Isovalent Status Checks

Check Cilium status & validate Cilium version

kubectl exec -n cilium -ti ds/cilium -- cilium status

Defaulted container "cilium-agent" out of: cilium-agent, config (init), mount-cgroup (init), apply-sysctl-overwrites (init), mount-bpf-fs (init), clean-cilium-state (init), install-cni-binaries (init)
KVStore:                 Ok   Disabled
Kubernetes:              Ok   1.30 (v1.30.5) [linux/amd64]
Kubernetes APIs:         ["EndpointSliceOrEndpoint", "cilium/v2::CiliumClusterwideNetworkPolicy", "cilium/v2::CiliumEndpoint", "cilium/v2::CiliumNetworkPolicy", "cilium/v2::CiliumNode", "cilium/v2alpha1::CiliumCIDRGroup", "core/v1::Namespace", "core/v1::Pods", "core/v1::Service", "networking.k8s.io/v1::NetworkPolicy"]
KubeProxyReplacement:    False   [ens5   10.0.0.65 fe80::8c00:27fe:f848:bfe8]
Host firewall:           Disabled
SRv6:                    Disabled
CNI Chaining:            portmap
CNI Config file:         successfully wrote CNI configuration file to /host/etc/cni/net.d/05-cilium.conflist
Cilium:                  Ok   1.15.5-cee.1 (v1.15.5-cee.1-e6056c28)
NodeMonitor:             Listening for events on 4 CPUs with 64x4096 of shared memory
Cilium health daemon:    Ok
IPAM:                    IPv4: 24/510 allocated from 10.128.2.0/23,
IPv4 BIG TCP:            Disabled
IPv6 BIG TCP:            Disabled
BandwidthManager:        Disabled
Host Routing:            Legacy
Masquerading:            IPTables [IPv4: Enabled, IPv6: Disabled]
Controller Status:       150/150 healthy
Proxy Status:            OK, ip 10.128.3.182, 0 redirects active on ports 10000-20000, Envoy: embedded
Global Identity Range:   min 256, max 65535
Hubble:                  Ok              Current/Max Flows: 4095/4095 (100.00%), Flows/s: 82.15   Metrics: Disabled
Encryption:              Disabled
Cluster health:          2/2 reachable   (2024-11-06T08:22:17Z)
Modules Health:          Stopped(0) Degraded(0) OK(11)

Validate health check.
- cilium-health is a tool available in Cilium that provides visibility into the overall health of the cluster’s networking and connectivity. You can check node-to-node health with cilium-health status.

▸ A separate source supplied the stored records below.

-- ==== Sys2Proof/Machine/Flow.lean ====
section
/-! DEFINITION. Control transfer (spec 40_flow.md): 1NNN, 2NNN, 00EE, BNNN, 3XNN, 4XNN, 5XY0, 9XY0.  Targets
are not checked when the instruction executes (R100). -/

namespace Sys2Proof.Machine

/-- 1NNN (R101). -/
def execJp (nnn : BitVec 12) (s : State) : StepResult := complete (s.setPC (wordOfNNN nnn))

/-- 2NNN (R102): pushes the address of the instruction after the call; `StackOverflow(PC)` when the stack is
full. -/
def execCall (nnn : BitVec 12) (s : State) : StepResult :=
  match s.push (addWord s.pc 2) with
  | some t => complete (t.setPC (wordOfNNN nnn))
  | none => raise (.stackOverflow s.pc) s

/-- 00EE (R103): `StackUnderflow(PC)` when the stack is empty. -/
def execRet (s : State) : StepResult :=
  match s.pop with
  | some (ret, t) => complete (t.setPC ret)
  | none => raise (.stackUnderflow s.pc) s

/-- BNNN (R104): a 16-bit sum, not reduced to 12 bits. -/
def execJpV0 (nnn : BitVec 12) (s : State) : StepResult :=
  complete (s.setPC (addWord (wordOfNNN nnn) (s.reg 0).toNat))

/-- 3XNN (R105). -/
def execSeImm (x : Reg) (nn : Byte) (s : State) : StepResult := complete (s.skipIf (s.reg x == nn))

/-- 4XNN (R106). -/
def execSneImm (x : Reg) (nn : Byte) (s : State) : StepResult := complete (s.skipIf (s.reg x != nn))

/-- 5XY0 (R107). -/
def execSeReg (x y : Reg) (s : State) : StepResult := complete (s.skipIf (s.reg x == s.reg y))

/-- 9XY0 (R108). -/
def execSneReg (x y : Reg) (s : State) : StepResult := complete (s.skipIf (s.reg x != s.reg y))

end Sys2Proof.Machine
end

kubectl exec -n cilium -ti ds/cilium -- cilium-health status

Defaulted container "cilium-agent" out of: cilium-agent, config (init), mount-cgroup (init), apply-sysctl-overwrites (init), mount-bpf-fs (init), clean-cilium-state (init), install-cni-binaries (init)
Probe time:   2024-11-06T08:24:17Z
Nodes:
  amit-rosa/ip-10-0-0-65.ap-northeast-2.compute.internal (localhost):
    Host connectivity to 10.0.0.65:
      ICMP to stack:   OK, RTT=275.771µs
      HTTP to agent:   OK, RTT=151.67µs
    Endpoint connectivity to 10.128.3.9:
      ICMP to stack:   OK, RTT=299.903µs
      HTTP to agent:   OK, RTT=343.729µs
  amit-rosa/ip-10-0-0-62.ap-northeast-2.compute.internal:
    Host connectivity to 10.0.0.62:
      ICMP to stack:   OK, RTT=312.803µs
      HTTP to agent:   OK, RTT=367.915µs
    Endpoint connectivity to 10.128.0.52:
      ICMP to stack:   OK, RTT=416.841µs
      HTTP to agent:   OK, RTT=538.236µs

Cilium Connectivity Test
- The Cilium connectivity test deploys a series of services and deployments, and CiliumNetworkPolicy will use various connectivity paths to connect. Connectivity paths include with and without service load-balancing and various network policy combinations.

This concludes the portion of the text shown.